Running tasks were carried out on a 400 m circular track. While running, the runners are required to report their feelings. Participants were asked to maintain their eating and sleeping habits and avoid vigorous activities on their task day.

Measures.

Total running distance, total running duration, average pace, and fastest pace were measured to evaluate running performance. The Feeling Scale (FS) and the Felt Arousal Scale (FAS) were used to measure Affective Valence and Arousal [42, 44]. The Physical Activity Enjoyment Scale (PACES) adaptation was included to quantify enjoyment ratings [46, 47]. Borg’s rating of perceived exertion (RPE) scale was adapted to assess perceived exertion during running [42, 43]. Participants’ heart rate (HR) was recorded continuously via wristband throughout the experiment. In addition, three single-item 5-point scales, including Music Liking, Music Motivation, and Music Dissociation, were adapted and used to evaluate runners’ music experience [48, 49]. Semi-structured interviews were carried out for more information.

4.2 Procedure

Participants conducted a questionnaire prior to the experiment, which includes their basic information, running experience, running goals, and views on running music.

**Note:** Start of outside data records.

-- ==== Sys2Proof/Machine/Qcp.lean ====
section
/-! DEFINITION. The control protocol (R148-R192): acceptance of frames, sessions, muzzles and gates, replies and events,
the SESSION operations and the registers of the block. -/

namespace Sys2Proof.Machine

open Sys2Proof

/-! ### Tags and received frames (R148, R150, R151, R160) -/

/-- Whether the tag of a frame (its bytes after the EtherType) holds under a key (R148). -/
def tagOk (key b : Bytes) : Bool :=
  sub b 16 16 == (hmac256 key (b.take 16 ++ sub b 32 (num b 10 2))).take 16

/-- The frames of session 0 taken in the current whole TMU second (R150). -/
def State.openUsed (s : State) : Nat := if s.now / secI = s.qcp.openSec then s.qcp.openUsed else 0

/-- Take one from the allowance of session 0 (R150, R151). -/
def State.useOpen (s : State) : State := s.setQcp { s.qcp with openSec := s.now / secI, openUsed := s.openUsed + 1 }

/-- Whether the allowance of session 0 is spent. -/
def State.openSpent (s : State) : Bool := decide (s.fld R.QCP_CFG_OPEN_RATE ≤ s.openUsed)

/-- The operations that take bulk frames (R602): COEF_SET_LOAD, PATT_LOAD, RING_FEED, FW_LOAD. -/
def takesBulk (opcode : Nat) : Bool :=
  opcode == 0x0501 || opcode == 0x0901 || opcode == 0x0A05 || opcode == 0x0E01

/-- Whether a session's command of sequence `seq` still awaits bulk frames (R602). -/
def Session.awaits (x : Session) (seq : Nat) : Bool :=
  ((match x.bulk with | some b => b.seq == seq | none => false) ||
    x.ring.any (fun f => !f.bulk && f.more && f.seq == seq && takesBulk (f.fam * 256 + f.op))) &&
  !x.ring.any (fun f => f.bulk && f.seq == seq && !f.more)

/-- A frame of the reply cache sent again: the reply frame with DUP set and its tag made anew (R148, R160). -/
def dupFrame (key b : Bytes) : Bytes :=
  let h := b.take 1 ++ [byteOf (u8 b 1 ||| 0x10)] ++ sub b 2 14
  h ++ (hmac256 key (h ++ b.drop 32)).take 16 ++ b.drop 32

/-- A duplicate (R160, R163): the cached reply again, with its bulk frames when the result is at most 64 KiB. -/
def State.resend (s : State) (m seq : Nat) : State :=
  let x := s.sess m
  let t := s.bump R.QCP_DUP_CNT
  match x.replies.find? (fun r => r.seq == seq) with
  | none => t
  | some r => match r.frames with
    | [] => t
    | f :: fs => t.setSess m { x with out := x.out ++ dupFrame x.ks f :: (if r.size ≤ 65536 then fs else []) }

/-- A frame whose tag holds enters the command ring, when slots are free (R150, R152). -/
def State.toRing (s : State) (m : Nat) (f : CmdFrame) (adv : Bool) : State :=
  let x := s.sess m
  if 64 < x.cmdUsed + slotsOf f.payload.length then s.bump R.QCP_RING_FULL_CNT
  else
    let e := if adv then (x.expect + 1) % 2 ^ 32 else x.expect
    let t := (s.setSess m { x with ring := x.ring ++ [f], expect := e }).bump R.QCP_RX_CNT
    t.setReg (R.QCP_DB_CMD (m / 32)) (putBit (t.reg (R.QCP_DB_CMD (m / 32))) (m % 32) true)

/-- The sequence rules (R160, R602). A bulk frame that no command awaits and whose distance is 0 is out of sequence. -/
def State.bySeq (s : State) (m : Nat) (f : CmdFrame) : State :=
  let x := s.sess m
  let d := (f.seq + 2 ^ 32 - x.expect) % 2 ^ 32
  if f.bulk ∧ x.awaits f.seq then s.toRing m f false
  else if d = 0 ∧ f.bulk = false then s.toRing m f true
  else if 2 ^ 31 ≤ d ∧ 2 ^ 32 - d ≤ 16 then s.resend m f.seq
  else s.bump R.QCP_SEQ_CNT

/-- A frame of a session other than 0, whose session is known (R150, R156, R158). -/
def State.sessFrame (s : State) (m : Nat) (b : Bytes) : State :=
  let x := s.sess m
  if tagOk x.ks b = false then s.bump R.QCP_TAGFAIL_CNT
  else
    let f : CmdFrame := ⟨u8 b 0 % 16 == 4, tb (u8 b 1) 7, num b 4 4, u8 b 8, u8 b 9, sub b 32 (num b 10 2)⟩
    let t := s.renewLease m
    if x.st = .starting ∧ (f.bulk ∨ f.fam * 256 + f.op ≠ 0x0102 ∨ f.seq ≠ 1) then t.bump R.QCP_SEQ_CNT
    else t.bySeq m f

/-- A frame of session 0 (R150, R154): its key is named by byte 0 of its payload. -/
def State.openFrame (s : State) (p : Fin 8) (e : Eth) (b : Bytes) : State :=
  if s.openSpent then (s.bump R.QCP_OPEN_DROP_CNT).raise R.QCP_EVT 0x10
  else
    let t := s.useOpen
    let pl := sub b 32 (num b 10 2)
    match kget s.nv.hostKeys (u8 pl 0) with
    | none => t.bump R.QCP_TAGFAIL_CNT
    | some k =>
      if pl.isEmpty ∨ tagOk k.key b = false then t.bump R.QCP_TAGFAIL_CNT
      else
        let o : OpenReq := ⟨p, BitVec.ofNat 48 e.src, e.tags, BitVec.ofNat 32 (num b 4 4), tb (u8 b 1) 7, pl⟩
        (t.setQcp { t.qcp with opens := t.qcp.opens ++ [o] }).bump R.QCP_RX_CNT

/-- A reply of E_NO_SESSION: tag of zero, against the allowance of session 0 (R151). -/
def State.noSession (s : State) (p : Fin 8) (e : Eth) (b : Bytes) : State :=
  let t := s.bump R.QCP_NOSESS_CNT
  if t.openSpent then t
  else
    let h := be 1 0x12 ++ be 1 0 ++ sub b 2 8 ++ be 2 4 ++ be 4 s.dev
    t.useOpen.sendQcp p.val e.src e.tags (h ++ zeros 16 ++ be 2 St.noSession ++ be 2 0)

/-- The acceptance table of R150, first row that applies. -/
def State.qcpRx (s : State) (p : Fin 8) (f : Bytes) : State :=
  let e := parseEth f
  let b := f.drop e.off
  let num16 := num b 2 2
  let m := num16 % 256
  let x := s.sess m
  let cls := u8 b 0 % 16
  if b.length < 32 ∨ b.length < 32 + num b 10 2 ∨ u8 b 0 / 16 ≠ 1 ∨ (cls ≠ 1 ∧ cls ≠ 4) then s.bump R.QCP_MALFORM_CNT
  else if num b 12 4 % 4096 ≠ s.dev then s.bump R.QCP_DEVMISS_CNT
  else if num16 = 0 then
    if cls = 4 ∨ num b 8 2 ≠ 0x0101 then s.bump R.QCP_MALFORM_CNT else s.openFrame p e b
  else if (x.st ≠ .starting ∧ x.st ≠ .on) ∨ x.gen ≠ num16 / 256 ∨ x.port ≠ p.val ∨ x.mac ≠ e.src then s.noSession p e b
  else s.sessFrame m b

/-- QCP_FRAME_RX (R150): the oldest frame of the TC7 buffer of a port. -/
def execQcpFrameRx (p : Fin 8) (s : State) : Host.Outcome State Fault Refusal :=
  .next (match s.rxTake p.val 7 with
    | some (f, t) => t.qcpRx p f.bytes
    | none => s)

/-- OPEN_RATE_SECOND (R150): the allowance of session 0 is renewed at a whole TMU second. -/
def execOpenRateSecond (s : State) : Host.Outcome State Fault Refusal :=
  .next (if s.now / secI = s.qcp.openSec then s
    else s.setQcp { s.qcp with openSec := s.now / secI, openUsed := 0 })

/-! ### Opening, proving and losing sessions (R154-R159) -/

/-- The name of a session: generation and mailbox (R148). -/
def Session.num (x : Session) (m : Nat) : Nat := x.gen * 256 + m

/-- The lowest free mailbox that a role may use (R152, R154). -/
def State.freeMbox (s : State) (role : Nat) : Option Nat :=
  let lim := if role = 2 then 256 else 256 - s.fld R.QCP_CFG_ADMIN_RSV
  (List.range lim).find? fun m => decide ((s.sess m).st = .off)

/-- The sessions in a state. -/
def State.sessCount (s : State) (st : FnState) : Nat := (s.qcp.sess.filter fun p => decide (p.2.st = st)).length

/-- Answer a SESSION_OPEN: under the host key, on a session number (R154, R155). -/
def State.openReply (s : State) (o : OpenReq) (key : Bytes) (num st det : Nat) (rest : Bytes) : State :=
  s.sendQcp o.port.val o.mac.toNat o.tags
    (qcpFrame 2 0 num o.seq.toNat 0x0101 s.dev key (be 2 st ++ be 2 det ++ rest))

/-- Handling of a SESSION_OPEN with a valid tag (R154, R155, R553, R561, R602). -/
def State.openSession (s : State) (o : OpenReq) : State :=
  match kget s.nv.hostKeys (u8 o.payload 0) with
  | none => s
  | some k =>
    let full (t : State) : State :=
      ((t.openReply o k.key 0 St.busy 0 []).bump R.QCP_SESS_FULL_CNT).raise R.QCP_EVT 1
    match (if o.more then some 0 else lenIs 20 o.payload) with
    | some off => s.openReply o k.key 0 St.badLen off []
    | none =>
      if s.mode ≠ .service ∧ s.mode ≠ .recovery then s.openReply o k.key 0 St.busy 0 []
      else if s.mode = .recovery ∧ k.role ≠ 2 then s.openReply o k.key 0 St.auth 2 []
      else if 32 ≤ s.sessCount .starting then full s
      else match s.freeMbox k.role with
        | none => full s
        | some m =>
          let g := (s.sess m).gen % 255 + 1
          let np := s.drawBytes 16
          let nh := sub o.payload 4 16
          let ks := hmac256 k.key (be 4 0x51435053 ++ nh ++ np ++ be 2 (g * 256 + m))
          let x : Session := { Session.init with st := .starting, gen := g, keyId := u8 o.payload 0, role := k.role }
          let y : Session := { x with port := o.port.val, mac := o.mac.toNat, tags := o.tags, nh := nh, np := np, ks := ks }
          let t := (s.drawn.setSess m { y with lease := num o.payload 2 2, proveBy := s.loc + secI, expect := 1 }).report (.sess m) .off .starting
          t.openReply o k.key (g * 256 + m) St.ok 0 np

/-- An operation that is refused with E_STATE (R156). -/
def opRefused : OpDef :=
  { minRole := 0, jrnl := fun _ => false, badLen := fun _ => none, bulk := false, chk := fun _ _ _ => .inState,
    app := fun _ _ s _ => Done.ok s }

/-- A SESSION_OPEN that no QCP_FRAME_RX took is taken as one takes it, its tag valid (R150, R192; log entry 7). -/
def State.openNow (s : State) (o : OpenReq) : State :=
  if s.openSpent then (s.bump R.QCP_OPEN_DROP_CNT).raise R.QCP_EVT 0x10
  else if khas s.nv.hostKeys (u8 o.payload 0) ∧ o.payload ≠ [] then (s.useOpen.bump R.QCP_RX_CNT).openSession o
  else s.useOpen.bump R.QCP_TAGFAIL_CNT

/-- SESSION_OPEN (R154, R156): the oldest valid open request, or a wrong one inside a session. -/
def execSessionOpen (o : OpenSrc) (s : State) : Host.Outcome State Fault Refusal :=
  .next (match o with
    | .inSession q => runOp opRefused 0x0101 q s
    | .open0 r =>
      if s.qcp.jrnl.isSome then s
      else match s.qcp.opens with
        | [] => if s.mode = .reset then s else s.openNow r
        | h :: rest => if h = r then (s.setQcp { s.qcp with opens := rest }).openSession r else s)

Before the first task, both groups of participants were informed about the detailed experimental procedure and the use of scales. Participants wore their wristband when they arrived. After a 3-min warm-up, participants began the first running task until their perceived exertion reached a score of 8. The first run was conducted under the conditions of NM. Participants had to report some subjective indicators during the run. After completing the run, participants filled out a questionnaire about the run.

The second running task was performed after participants had been fully rested for approximately 72 h. The procedure of the second task was similar to that of the first but under different conditions. Group 1 participants ran under the PSM condition, and Group 2 participants ran under the RSM condition. After completing the run, participants completed questionnaires and were given semi-structured interviews to obtain further information.

5 Results

5.1 Quantitative Analysis

Quantitative analysis was conducted using SPSS. Levene’s test and Shapiro-Wilk test were used to evaluate the homogeneity of variance and the normality of the distribution. The analysis of variance with two-way repeated measures (RM-ANOVA) was conducted. A series of 2 (Condition: PSM, RSM) × 2 (Time: Task 1, Task 2) RM-ANOVA was conducted to determine whether significant differences existed between the two conditions throughout the tasks. For a more detailed comparison in task 2, a series of 2 (Condition: PSM, RSM) × 6 (Time: Arrival, Warm-up, First Half, Second Half, End, Post) RM-ANOVA was conducted. Independent samples t-test and Mann-Whitney test were used to compare participants’ differences in Music Liking, Music Motivation, and Music Dissociation between the two conditions.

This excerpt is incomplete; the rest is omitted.